ACTIVITY
Below are the lines to check; count those holding the string "forward" and give only the number.

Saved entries
········
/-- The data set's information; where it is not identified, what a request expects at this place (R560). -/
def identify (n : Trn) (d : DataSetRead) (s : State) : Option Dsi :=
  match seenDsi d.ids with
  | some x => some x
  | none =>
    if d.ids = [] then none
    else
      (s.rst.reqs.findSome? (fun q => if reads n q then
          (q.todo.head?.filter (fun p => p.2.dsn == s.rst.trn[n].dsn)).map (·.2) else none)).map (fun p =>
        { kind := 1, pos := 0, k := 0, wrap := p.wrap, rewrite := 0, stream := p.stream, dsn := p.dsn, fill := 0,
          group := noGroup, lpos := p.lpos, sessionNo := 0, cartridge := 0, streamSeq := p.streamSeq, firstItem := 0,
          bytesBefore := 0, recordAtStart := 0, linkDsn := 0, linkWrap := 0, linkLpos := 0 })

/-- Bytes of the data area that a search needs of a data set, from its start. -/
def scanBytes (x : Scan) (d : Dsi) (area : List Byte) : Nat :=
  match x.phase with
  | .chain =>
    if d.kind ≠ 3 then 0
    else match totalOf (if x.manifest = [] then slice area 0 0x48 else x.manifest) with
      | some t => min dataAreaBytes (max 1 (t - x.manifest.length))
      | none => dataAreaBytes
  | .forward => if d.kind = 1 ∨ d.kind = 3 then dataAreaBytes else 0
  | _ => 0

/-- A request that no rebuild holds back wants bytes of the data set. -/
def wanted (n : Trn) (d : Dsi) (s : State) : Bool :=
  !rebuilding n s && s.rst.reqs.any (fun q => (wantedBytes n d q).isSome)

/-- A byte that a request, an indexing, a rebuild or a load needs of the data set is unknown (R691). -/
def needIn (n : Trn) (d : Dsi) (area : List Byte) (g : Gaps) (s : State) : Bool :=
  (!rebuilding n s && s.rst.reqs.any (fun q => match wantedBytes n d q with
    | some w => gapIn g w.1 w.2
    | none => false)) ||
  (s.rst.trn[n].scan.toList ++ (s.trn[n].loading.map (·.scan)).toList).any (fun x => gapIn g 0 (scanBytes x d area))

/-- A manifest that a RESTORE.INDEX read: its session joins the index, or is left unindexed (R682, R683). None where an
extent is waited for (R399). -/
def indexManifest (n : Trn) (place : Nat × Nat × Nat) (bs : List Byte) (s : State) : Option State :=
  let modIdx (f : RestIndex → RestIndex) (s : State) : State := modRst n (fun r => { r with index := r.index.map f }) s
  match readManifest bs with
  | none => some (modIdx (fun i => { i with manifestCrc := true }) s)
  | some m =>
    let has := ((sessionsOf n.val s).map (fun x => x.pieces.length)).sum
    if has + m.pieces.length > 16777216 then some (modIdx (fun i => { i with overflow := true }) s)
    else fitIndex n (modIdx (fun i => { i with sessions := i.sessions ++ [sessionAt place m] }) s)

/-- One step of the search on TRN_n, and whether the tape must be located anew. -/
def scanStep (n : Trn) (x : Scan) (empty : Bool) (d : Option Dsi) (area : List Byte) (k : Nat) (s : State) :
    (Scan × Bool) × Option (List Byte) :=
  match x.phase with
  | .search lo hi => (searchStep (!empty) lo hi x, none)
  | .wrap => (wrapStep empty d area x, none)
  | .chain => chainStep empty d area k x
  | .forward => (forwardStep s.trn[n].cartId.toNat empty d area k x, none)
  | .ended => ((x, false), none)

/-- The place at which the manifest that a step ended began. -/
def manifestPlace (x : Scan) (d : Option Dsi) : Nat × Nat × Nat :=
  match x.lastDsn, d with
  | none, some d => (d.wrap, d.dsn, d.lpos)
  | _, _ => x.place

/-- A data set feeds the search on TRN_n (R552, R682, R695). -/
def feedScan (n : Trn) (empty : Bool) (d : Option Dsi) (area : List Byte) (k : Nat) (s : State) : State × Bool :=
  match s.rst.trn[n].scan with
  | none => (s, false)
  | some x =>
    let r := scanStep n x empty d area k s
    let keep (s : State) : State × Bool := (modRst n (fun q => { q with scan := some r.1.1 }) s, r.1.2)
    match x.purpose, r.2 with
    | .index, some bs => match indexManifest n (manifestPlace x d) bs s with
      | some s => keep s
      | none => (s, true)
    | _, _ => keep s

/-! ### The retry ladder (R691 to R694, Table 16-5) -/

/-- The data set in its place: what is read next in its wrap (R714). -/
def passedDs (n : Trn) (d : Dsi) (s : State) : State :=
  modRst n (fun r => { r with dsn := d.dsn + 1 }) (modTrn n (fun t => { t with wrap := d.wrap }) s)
········
TASK RESULT
2